### YOUR INSTRUCTIONS
Return the data below exactly, but only from the line containing "let n := (x.rdG" through the line containing "def execGReti (t", with both of those lines included.

### Collected data entries
/-- VMAG.P: the imaginary part is kept, or zero with CL. -/
def execGVmagP (t core : Nat) (w : BitVec 26) (s : State) : Host.Outcome State Fault Refusal :=
  issue 0x22 [(23, 3), (20, 3), (17, 3), (9, 1), (8, 1), (7, 1)] t core w s fun s x f =>
    if fld f 23 3 ≠ 0 && fld f 23 3 ≠ 4 then .fault 1 0 else
    match vecOps s core x f false with
    | .error e => .fault e.1 e.2
    | .ok (a, _, y) =>
      .ok s ((List.range 4).foldl (fun c l =>
        let v := a.getD l 0
        let m := qRe v * qRe v + qIm v * qIm v
        let c1 := c.macPart (fld f 23 3 + l) false (bit f 8) (if bit f 9 then -m else m)
        if bit f 8 then c1.macPart (fld f 23 3 + l) true true 0 else c1) y)

/-- CMAC. -/
def execGCmac (t core : Nat) (w : BitVec 26) (s : State) : Host.Outcome State Fault Refusal :=
  issue 0x23 [(23, 3), (18, 4), (14, 4), (10, 1), (9, 1), (8, 1)] t core w s fun s x f =>
    .ok s (x.mac (fld f 23 3) (bit f 8) (bit f 9) (cprod (x.rdG x.bank (fld f 18 4)) (x.rdG x.bank (fld f 14 4)) (bit f 10)))

/-! ## Branches (R331) -/

/-- A branch to `target` after two delay slots. -/
def GCore.branch (x : GCore) (target : Nat) : GCore := { x with slots := 2, target := target }

/-- The target of format B. -/
def brTarget (x : GCore) (f : Nat) : Nat := enc 32 ((x.pc : Int) + 4 * sfld f 0 18)

/-- COND of format B: none where it is ILLEGAL. -/
def brCond (c : Nat) (g : Word) : Option Bool :=
  match c with
  | 0 => some true
  | 1 => some (g == 0)
  | 2 => some (g != 0)
  | 3 => some (decide (g.toInt < 0))
  | 4 => some (decide (0 ≤ g.toInt))
  | 5 => some (decide (0 < g.toInt))
  | 6 => some (decide (g.toInt ≤ 0))
  | _ => none

/-- BR. -/
def execGBr (t core : Nat) (w : BitVec 26) (s : State) : Host.Outcome State Fault Refusal :=
  issue 0x28 [(22, 4), (19, 3), (0, 18)] t core w s fun s x f =>
    match brCond (fld f 19 3) (x.rdG x.bank (fld f 22 4)) with
    | none => .fault 1 0
    | some b => .ok s (x.branch (if b then brTarget x f else x.pc + 12))

/-- CALL. -/
def execGCall (t core : Nat) (w : BitVec 26) (s : State) : Host.Outcome State Fault Refusal :=
  issue 0x29 [(0, 18)] t core w s fun s x f => .ok s ((x.wr 1 (.g x.bank 15) (x.pc + 12)).branch (brTarget x f))

/-- JR. -/
def execGJr (t core : Nat) (w : BitVec 26) (s : State) : Host.Outcome State Fault Refusal :=
  issue 0x2A [(22, 4)] t core w s fun s x f =>
    let g := (x.rdG x.bank (fld f 22 4)).toNat
    if g % 4 ≠ 0 then .fault 3 g else .ok s (x.branch g)

/-! ## Repeat and control (R332, R335, R337) -/

/-- The next instruction is issued n times, or skipped when n = 0. -/
def GCore.repeat_ (x : GCore) (n : Nat) : GCore := if n = 0 then { x with pc := x.pc + 4 } else { x with rep := n }

/-- REPEAT. -/
def execGRepeat (t core : Nat) (w : BitVec 26) (s : State) : Host.Outcome State Fault Refusal :=
  issue 0x2B [(0, 16)] t core w s fun s x f => .ok s (x.repeat_ (fld f 0 16))

/-- REPR. -/
def execGRepr (t core : Nat) (w : BitVec 26) (s : State) : Host.Outcome State Fault Refusal :=
  issue 0x2C [(22, 4)] t core w s fun s x f =>
    let n := (x.rdG x.bank (fld f 22 4)).toNat
    if 65535 < n then .fault 1 0 else .ok s (x.repeat_ n)

/-- RETI: issue stops until HANDLER_RETURN. -/
def execGReti (t core : Nat) (w : BitVec 26) (s : State) : Host.Outcome State Fault Refusal :=
  issue 0x2D [] t core w s fun s x _ => if !x.inh then .fault 1 0 else .ok s { x with stall := 5 }

/-- WAIT: no stall where an enabled source is already pending. -/
def execGWait (t core : Nat) (w : BitVec 26) (s : State) : Host.Outcome State Fault Refusal :=
  issue 0x2E [] t core w s fun s x _ => .ok s (if x.pendEn ≠ 0 then x else { x with st := 2, stall := 3 })

/-- HALT. -/
def execGHalt (t core : Nat) (w : BitVec 26) (s : State) : Host.Outcome State Fault Refusal :=
  issue 0x2F [] t core w s fun _ x _ => .halt x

### SOLUTION FOR THIS TASK
    let n := (x.rdG x.bank (fld f 22 4)).toNat
    if 65535 < n then .fault 1 0 else .ok s (x.repeat_ n)

/-- RETI: issue stops until HANDLER_RETURN. -/
def execGReti (t core : Nat) (w : BitVec 26) (s : State) : Host.Outcome State Fault Refusal :=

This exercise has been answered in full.